Saved data entries
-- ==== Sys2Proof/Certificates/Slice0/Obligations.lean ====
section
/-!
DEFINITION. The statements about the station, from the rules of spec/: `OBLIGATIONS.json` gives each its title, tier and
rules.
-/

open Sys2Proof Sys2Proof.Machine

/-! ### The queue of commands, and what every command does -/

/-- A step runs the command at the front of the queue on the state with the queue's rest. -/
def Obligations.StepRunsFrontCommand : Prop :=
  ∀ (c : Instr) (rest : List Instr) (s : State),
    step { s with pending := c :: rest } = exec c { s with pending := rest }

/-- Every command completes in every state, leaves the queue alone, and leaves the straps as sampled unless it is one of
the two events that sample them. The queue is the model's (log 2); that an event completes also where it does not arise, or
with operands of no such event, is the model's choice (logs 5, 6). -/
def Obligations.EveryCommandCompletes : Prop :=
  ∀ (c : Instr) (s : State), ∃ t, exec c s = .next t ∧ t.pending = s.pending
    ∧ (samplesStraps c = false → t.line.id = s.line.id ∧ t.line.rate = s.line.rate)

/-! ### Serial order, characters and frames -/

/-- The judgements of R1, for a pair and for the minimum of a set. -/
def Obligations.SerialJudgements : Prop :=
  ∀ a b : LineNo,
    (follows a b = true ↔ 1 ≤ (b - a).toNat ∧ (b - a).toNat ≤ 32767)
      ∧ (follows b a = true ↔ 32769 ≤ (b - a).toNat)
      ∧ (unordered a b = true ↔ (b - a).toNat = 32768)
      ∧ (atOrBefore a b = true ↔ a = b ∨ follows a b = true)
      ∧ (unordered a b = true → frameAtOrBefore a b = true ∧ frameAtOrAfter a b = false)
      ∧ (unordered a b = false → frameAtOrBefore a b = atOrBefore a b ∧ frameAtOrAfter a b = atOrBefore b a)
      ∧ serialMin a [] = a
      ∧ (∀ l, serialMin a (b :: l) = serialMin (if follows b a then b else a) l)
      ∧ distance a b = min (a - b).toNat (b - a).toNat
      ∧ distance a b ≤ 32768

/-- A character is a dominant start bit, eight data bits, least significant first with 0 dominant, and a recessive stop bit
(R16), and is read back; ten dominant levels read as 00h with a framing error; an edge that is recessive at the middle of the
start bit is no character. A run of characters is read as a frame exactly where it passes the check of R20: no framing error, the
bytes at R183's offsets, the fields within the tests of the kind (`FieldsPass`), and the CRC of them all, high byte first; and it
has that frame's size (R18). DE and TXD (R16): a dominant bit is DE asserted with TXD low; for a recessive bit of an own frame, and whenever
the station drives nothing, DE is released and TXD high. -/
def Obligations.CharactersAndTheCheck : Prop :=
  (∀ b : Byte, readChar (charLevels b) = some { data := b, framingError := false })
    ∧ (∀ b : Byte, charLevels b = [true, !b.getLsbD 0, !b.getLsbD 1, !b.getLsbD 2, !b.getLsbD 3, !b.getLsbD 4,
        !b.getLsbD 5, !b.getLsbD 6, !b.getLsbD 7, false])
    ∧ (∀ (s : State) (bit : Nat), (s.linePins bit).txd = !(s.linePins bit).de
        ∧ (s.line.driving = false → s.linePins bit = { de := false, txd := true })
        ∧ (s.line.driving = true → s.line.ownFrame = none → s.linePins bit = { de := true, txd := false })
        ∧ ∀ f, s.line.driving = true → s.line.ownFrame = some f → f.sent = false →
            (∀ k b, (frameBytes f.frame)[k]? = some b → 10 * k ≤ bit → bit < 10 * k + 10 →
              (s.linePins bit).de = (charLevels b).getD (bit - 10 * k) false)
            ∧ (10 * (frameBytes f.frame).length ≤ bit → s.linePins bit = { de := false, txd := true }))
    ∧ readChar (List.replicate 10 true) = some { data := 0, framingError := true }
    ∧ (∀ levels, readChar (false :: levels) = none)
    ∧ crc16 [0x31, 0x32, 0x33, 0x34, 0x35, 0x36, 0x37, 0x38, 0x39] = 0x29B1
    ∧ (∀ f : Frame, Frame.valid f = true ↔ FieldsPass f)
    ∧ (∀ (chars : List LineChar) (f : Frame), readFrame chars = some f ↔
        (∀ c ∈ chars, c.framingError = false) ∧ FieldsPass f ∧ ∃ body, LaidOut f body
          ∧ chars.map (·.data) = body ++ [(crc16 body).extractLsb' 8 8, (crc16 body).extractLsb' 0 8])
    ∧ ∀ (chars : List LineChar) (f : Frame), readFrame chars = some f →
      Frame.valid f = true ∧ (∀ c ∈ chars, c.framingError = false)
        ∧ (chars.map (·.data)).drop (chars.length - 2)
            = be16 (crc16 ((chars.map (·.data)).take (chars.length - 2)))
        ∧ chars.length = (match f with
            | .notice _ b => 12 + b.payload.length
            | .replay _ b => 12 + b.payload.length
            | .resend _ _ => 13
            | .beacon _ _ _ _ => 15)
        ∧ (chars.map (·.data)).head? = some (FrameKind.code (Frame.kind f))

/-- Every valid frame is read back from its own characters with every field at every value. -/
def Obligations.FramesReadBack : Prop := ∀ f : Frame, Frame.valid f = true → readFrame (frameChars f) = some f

◆ WORK TASK ◆
Return the full data, every line of it, with nothing altered.

◆ TASK RESPONSE ◆
-- ==== Sys2Proof/Certificates/Slice0/Obligations.lean ====
section
/-!
DEFINITION. The statements about the station, from the rules of spec/: `OBLIGATIONS.json` gives each its title, tier and
rules.
-/

open Sys2Proof Sys2Proof.Machine

/-! ### The queue of commands, and what every command does -/

/-- A step runs the command at the front of the queue on the state with the queue's rest. -/
def Obligations.StepRunsFrontCommand : Prop :=
  ∀ (c : Instr) (rest : List Instr) (s : State),
    step { s with pending := c :: rest } = exec c { s with pending := rest }

/-- Every command completes in every state, leaves the queue alone, and leaves the straps as sampled unless it is one of
the two events that sample them. The queue is the model's (log 2); that an event completes also where it does not arise, or
with operands of no such event, is the model's choice (logs 5, 6). -/
def Obligations.EveryCommandCompletes : Prop :=
  ∀ (c : Instr) (s : State), ∃ t, exec c s = .next t ∧ t.pending = s.pending
    ∧ (samplesStraps c = false → t.line.id = s.line.id ∧ t.line.rate = s.line.rate)

/-! ### Serial order, characters and frames -/

/-- The judgements of R1, for a pair and for the minimum of a set. -/
def Obligations.SerialJudgements : Prop :=
  ∀ a b : LineNo,
    (follows a b = true ↔ 1 ≤ (b - a).toNat ∧ (b - a).toNat ≤ 32767)
      ∧ (follows b a = true ↔ 32769 ≤ (b - a).toNat)
      ∧ (unordered a b = true ↔ (b - a).toNat = 32768)
      ∧ (atOrBefore a b = true ↔ a = b ∨ follows a b = true)
      ∧ (unordered a b = true → frameAtOrBefore a b = true ∧ frameAtOrAfter a b = false)
      ∧ (unordered a b = false → frameAtOrBefore a b = atOrBefore a b ∧ frameAtOrAfter a b = atOrBefore b a)
      ∧ serialMin a [] = a
      ∧ (∀ l, serialMin a (b :: l) = serialMin (if follows b a then b else a) l)
      ∧ distance a b = min (a - b).toNat (b - a).toNat
      ∧ distance a b ≤ 32768

/-- A character is a dominant start bit, eight data bits, least significant first with 0 dominant, and a recessive stop bit
(R16), and is read back; ten dominant levels read as 00h with a framing error; an edge that is recessive at the middle of the
start bit is no character. A run of characters is read as a frame exactly where it passes the check of R20: no framing error, the
bytes at R183's offsets, the fields within the tests of the kind (`FieldsPass`), and the CRC of them all, high byte first; and it
has that frame's size (R18). DE and TXD (R16): a dominant bit is DE asserted with TXD low; for a recessive bit of an own frame, and whenever
the station drives nothing, DE is released and TXD high. -/
def Obligations.CharactersAndTheCheck : Prop :=
  (∀ b : Byte, readChar (charLevels b) = some { data := b, framingError := false })
    ∧ (∀ b : Byte, charLevels b = [true, !b.getLsbD 0, !b.getLsbD 1, !b.getLsbD 2, !b.getLsbD 3, !b.getLsbD 4,
        !b.getLsbD 5, !b.getLsbD 6, !b.getLsbD 7, false])
    ∧ (∀ (s : State) (bit : Nat), (s.linePins bit).txd = !(s.linePins bit).de
        ∧ (s.line.driving = false → s.linePins bit = { de := false, txd := true })
        ∧ (s.line.driving = true → s.line.ownFrame = none → s.linePins bit = { de := true, txd := false })
        ∧ ∀ f, s.line.driving = true → s.line.ownFrame = some f → f.sent = false →
            (∀ k b, (frameBytes f.frame)[k]? = some b → 10 * k ≤ bit → bit < 10 * k + 10 →
              (s.linePins bit).de = (charLevels b).getD (bit - 10 * k) false)
            ∧ (10 * (frameBytes f.frame).length ≤ bit → s.linePins bit = { de := false, txd := true }))
    ∧ readChar (List.replicate 10 true) = some { data := 0, framingError := true }
    ∧ (∀ levels, readChar (false :: levels) = none)
    ∧ crc16 [0x31, 0x32, 0x33, 0x34, 0x35, 0x36, 0x37, 0x38, 0x39] = 0x29B1
    ∧ (∀ f : Frame, Frame.valid f = true ↔ FieldsPass f)
    ∧ (∀ (chars : List LineChar) (f : Frame), readFrame chars = some f ↔
        (∀ c ∈ chars, c.framingError = false) ∧ FieldsPass f ∧ ∃ body, LaidOut f body
          ∧ chars.map (·.data) = body ++ [(crc16 body).extractLsb' 8 8, (crc16 body).extractLsb' 0 8])
    ∧ ∀ (chars : List LineChar) (f : Frame), readFrame chars = some f →
      Frame.valid f = true ∧ (∀ c ∈ chars, c.framingError = false)
        ∧ (chars.map (·.data)).drop (chars.length - 2)
            = be16 (crc16 ((chars.map (·.data)).take (chars.length - 2)))
        ∧ chars.length = (match f with
            | .notice _ b => 12 + b.payload.length
            | .replay _ b => 12 + b.payload.length
            | .resend _ _ => 13
            | .beacon _ _ _ _ => 15)
        ∧ (chars.map (·.data)).head? = some (FrameKind.code (Frame.kind f))

/-- Every valid frame is read back from its own characters with every field at every value. -/
def Obligations.FramesReadBack : Prop := ∀ f : Frame, Frame.valid f = true → readFrame (frameChars f) = some f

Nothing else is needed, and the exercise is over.